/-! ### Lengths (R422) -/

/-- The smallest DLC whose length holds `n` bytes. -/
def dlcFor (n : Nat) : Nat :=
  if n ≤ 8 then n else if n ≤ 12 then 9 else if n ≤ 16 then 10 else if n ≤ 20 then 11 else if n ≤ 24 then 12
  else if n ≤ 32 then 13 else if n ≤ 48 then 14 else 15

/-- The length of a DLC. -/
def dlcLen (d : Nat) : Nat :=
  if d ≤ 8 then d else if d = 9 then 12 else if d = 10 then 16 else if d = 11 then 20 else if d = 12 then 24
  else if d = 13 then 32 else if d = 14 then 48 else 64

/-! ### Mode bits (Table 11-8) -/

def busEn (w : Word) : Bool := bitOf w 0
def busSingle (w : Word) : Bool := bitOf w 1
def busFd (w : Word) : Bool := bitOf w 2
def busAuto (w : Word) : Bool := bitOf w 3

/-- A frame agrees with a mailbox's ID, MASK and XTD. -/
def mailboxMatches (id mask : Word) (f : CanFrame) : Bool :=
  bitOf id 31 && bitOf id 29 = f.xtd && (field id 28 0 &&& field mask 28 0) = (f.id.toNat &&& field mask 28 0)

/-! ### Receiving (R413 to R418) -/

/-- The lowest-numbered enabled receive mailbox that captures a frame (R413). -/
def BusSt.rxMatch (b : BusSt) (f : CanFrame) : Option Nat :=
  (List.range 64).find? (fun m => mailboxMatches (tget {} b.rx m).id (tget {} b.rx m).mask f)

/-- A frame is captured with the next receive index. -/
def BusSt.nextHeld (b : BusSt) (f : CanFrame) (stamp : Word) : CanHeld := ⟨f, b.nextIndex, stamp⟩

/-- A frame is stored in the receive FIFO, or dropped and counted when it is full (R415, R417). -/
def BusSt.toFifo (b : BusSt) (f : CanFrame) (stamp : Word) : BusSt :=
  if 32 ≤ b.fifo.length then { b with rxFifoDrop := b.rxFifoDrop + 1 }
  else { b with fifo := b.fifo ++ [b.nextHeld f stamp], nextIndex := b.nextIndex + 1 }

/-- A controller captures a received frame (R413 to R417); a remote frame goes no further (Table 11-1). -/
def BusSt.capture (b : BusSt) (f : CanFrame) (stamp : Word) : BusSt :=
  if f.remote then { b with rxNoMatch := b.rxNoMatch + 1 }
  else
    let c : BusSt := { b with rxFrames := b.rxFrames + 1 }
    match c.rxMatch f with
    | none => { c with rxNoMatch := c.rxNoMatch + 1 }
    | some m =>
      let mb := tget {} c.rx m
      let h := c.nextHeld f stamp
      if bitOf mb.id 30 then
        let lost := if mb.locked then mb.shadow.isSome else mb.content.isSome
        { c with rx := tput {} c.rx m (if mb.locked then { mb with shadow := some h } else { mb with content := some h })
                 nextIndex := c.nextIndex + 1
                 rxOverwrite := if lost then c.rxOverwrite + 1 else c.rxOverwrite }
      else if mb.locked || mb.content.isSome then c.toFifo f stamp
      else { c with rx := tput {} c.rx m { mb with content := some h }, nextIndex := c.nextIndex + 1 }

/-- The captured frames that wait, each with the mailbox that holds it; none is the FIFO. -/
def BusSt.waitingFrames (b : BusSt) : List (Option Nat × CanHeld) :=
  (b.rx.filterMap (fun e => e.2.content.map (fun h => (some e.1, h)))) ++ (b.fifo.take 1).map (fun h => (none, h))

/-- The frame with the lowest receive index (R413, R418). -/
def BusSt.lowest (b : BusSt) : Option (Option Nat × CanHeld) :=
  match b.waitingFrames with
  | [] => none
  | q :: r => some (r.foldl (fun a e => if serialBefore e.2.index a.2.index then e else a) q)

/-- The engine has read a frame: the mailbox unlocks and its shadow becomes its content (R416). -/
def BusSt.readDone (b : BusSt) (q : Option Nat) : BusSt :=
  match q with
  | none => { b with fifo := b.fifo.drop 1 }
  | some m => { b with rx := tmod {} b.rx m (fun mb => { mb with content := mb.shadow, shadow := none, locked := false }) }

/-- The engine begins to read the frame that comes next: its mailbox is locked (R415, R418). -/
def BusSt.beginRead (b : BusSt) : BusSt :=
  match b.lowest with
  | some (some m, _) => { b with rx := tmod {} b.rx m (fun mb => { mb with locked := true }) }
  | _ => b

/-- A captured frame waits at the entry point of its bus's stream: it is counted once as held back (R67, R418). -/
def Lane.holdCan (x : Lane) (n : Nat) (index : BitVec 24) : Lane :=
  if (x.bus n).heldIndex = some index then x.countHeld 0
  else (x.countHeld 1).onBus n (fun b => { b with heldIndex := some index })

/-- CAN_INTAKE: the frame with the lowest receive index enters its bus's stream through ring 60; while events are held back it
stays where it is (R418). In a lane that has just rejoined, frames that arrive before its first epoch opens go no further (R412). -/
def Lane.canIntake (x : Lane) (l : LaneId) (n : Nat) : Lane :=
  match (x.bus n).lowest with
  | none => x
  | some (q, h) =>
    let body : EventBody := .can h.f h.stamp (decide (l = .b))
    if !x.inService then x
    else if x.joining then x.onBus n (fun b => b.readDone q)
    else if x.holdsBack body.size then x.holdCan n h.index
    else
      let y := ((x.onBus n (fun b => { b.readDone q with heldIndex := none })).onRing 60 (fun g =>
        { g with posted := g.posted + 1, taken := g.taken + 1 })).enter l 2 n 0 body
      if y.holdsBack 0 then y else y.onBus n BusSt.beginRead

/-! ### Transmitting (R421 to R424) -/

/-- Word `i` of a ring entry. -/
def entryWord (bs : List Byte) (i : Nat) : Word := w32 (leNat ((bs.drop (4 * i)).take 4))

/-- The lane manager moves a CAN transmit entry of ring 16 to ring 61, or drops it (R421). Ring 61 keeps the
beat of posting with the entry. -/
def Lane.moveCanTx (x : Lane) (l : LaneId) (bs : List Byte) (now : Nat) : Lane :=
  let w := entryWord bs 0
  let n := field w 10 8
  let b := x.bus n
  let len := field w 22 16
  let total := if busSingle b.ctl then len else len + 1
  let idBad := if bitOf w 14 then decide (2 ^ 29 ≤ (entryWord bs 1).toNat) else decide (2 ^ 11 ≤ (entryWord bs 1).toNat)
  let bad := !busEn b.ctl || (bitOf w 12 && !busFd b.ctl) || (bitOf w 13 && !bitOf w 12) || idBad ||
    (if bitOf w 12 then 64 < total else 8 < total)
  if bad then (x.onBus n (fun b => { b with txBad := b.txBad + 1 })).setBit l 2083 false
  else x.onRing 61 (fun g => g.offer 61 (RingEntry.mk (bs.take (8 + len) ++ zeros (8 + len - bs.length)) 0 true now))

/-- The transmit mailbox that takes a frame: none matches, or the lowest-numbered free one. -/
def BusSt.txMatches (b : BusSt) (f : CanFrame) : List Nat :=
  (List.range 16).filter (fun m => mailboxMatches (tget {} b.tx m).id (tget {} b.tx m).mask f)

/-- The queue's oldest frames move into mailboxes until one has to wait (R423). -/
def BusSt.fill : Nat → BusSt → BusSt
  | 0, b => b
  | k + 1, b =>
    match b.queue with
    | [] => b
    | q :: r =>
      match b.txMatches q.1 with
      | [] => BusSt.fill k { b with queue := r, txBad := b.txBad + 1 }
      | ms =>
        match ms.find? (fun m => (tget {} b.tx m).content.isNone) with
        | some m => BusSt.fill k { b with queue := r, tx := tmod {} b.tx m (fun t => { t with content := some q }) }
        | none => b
********************
EXERCISE REQUIREMENTS: Would you please copy, word for word, everything above from the line containing "if f.remote then" down to the line containing "fifo := b.fifo.drop", those two lines included?

YOUR SOLUTION:
  if f.remote then { b with rxNoMatch := b.rxNoMatch + 1 }
  else
    let c : BusSt := { b with rxFrames := b.rxFrames + 1 }
    match c.rxMatch f with
    | none => { c with rxNoMatch := c.rxNoMatch + 1 }
    | some m =>
      let mb := tget {} c.rx m
      let h := c.nextHeld f stamp
      if bitOf mb.id 30 then
        let lost := if mb.locked then mb.shadow.isSome else mb.content.isSome
        { c with rx := tput {} c.rx m (if mb.locked then { mb with shadow := some h } else { mb with content := some h })
                 nextIndex := c.nextIndex + 1
                 rxOverwrite := if lost then c.rxOverwrite + 1 else c.rxOverwrite }
      else if mb.locked || mb.content.isSome then c.toFifo f stamp
      else { c with rx := tput {} c.rx m { mb with content := some h }, nextIndex := c.nextIndex + 1 }

/-- The captured frames that wait, each with the mailbox that holds it; none is the FIFO. -/
def BusSt.waitingFrames (b : BusSt) : List (Option Nat × CanHeld) :=
  (b.rx.filterMap (fun e => e.2.content.map (fun h => (some e.1, h)))) ++ (b.fifo.take 1).map (fun h => (none, h))

/-- The frame with the lowest receive index (R413, R418). -/
def BusSt.lowest (b : BusSt) : Option (Option Nat × CanHeld) :=
  match b.waitingFrames with
  | [] => none
  | q :: r => some (r.foldl (fun a e => if serialBefore e.2.index a.2.index then e else a) q)

/-- The engine has read a frame: the mailbox unlocks and its shadow becomes its content (R416). -/
def BusSt.readDone (b : BusSt) (q : Option Nat) : BusSt :=
  match q with
  | none => { b with fifo := b.fifo.drop 1 }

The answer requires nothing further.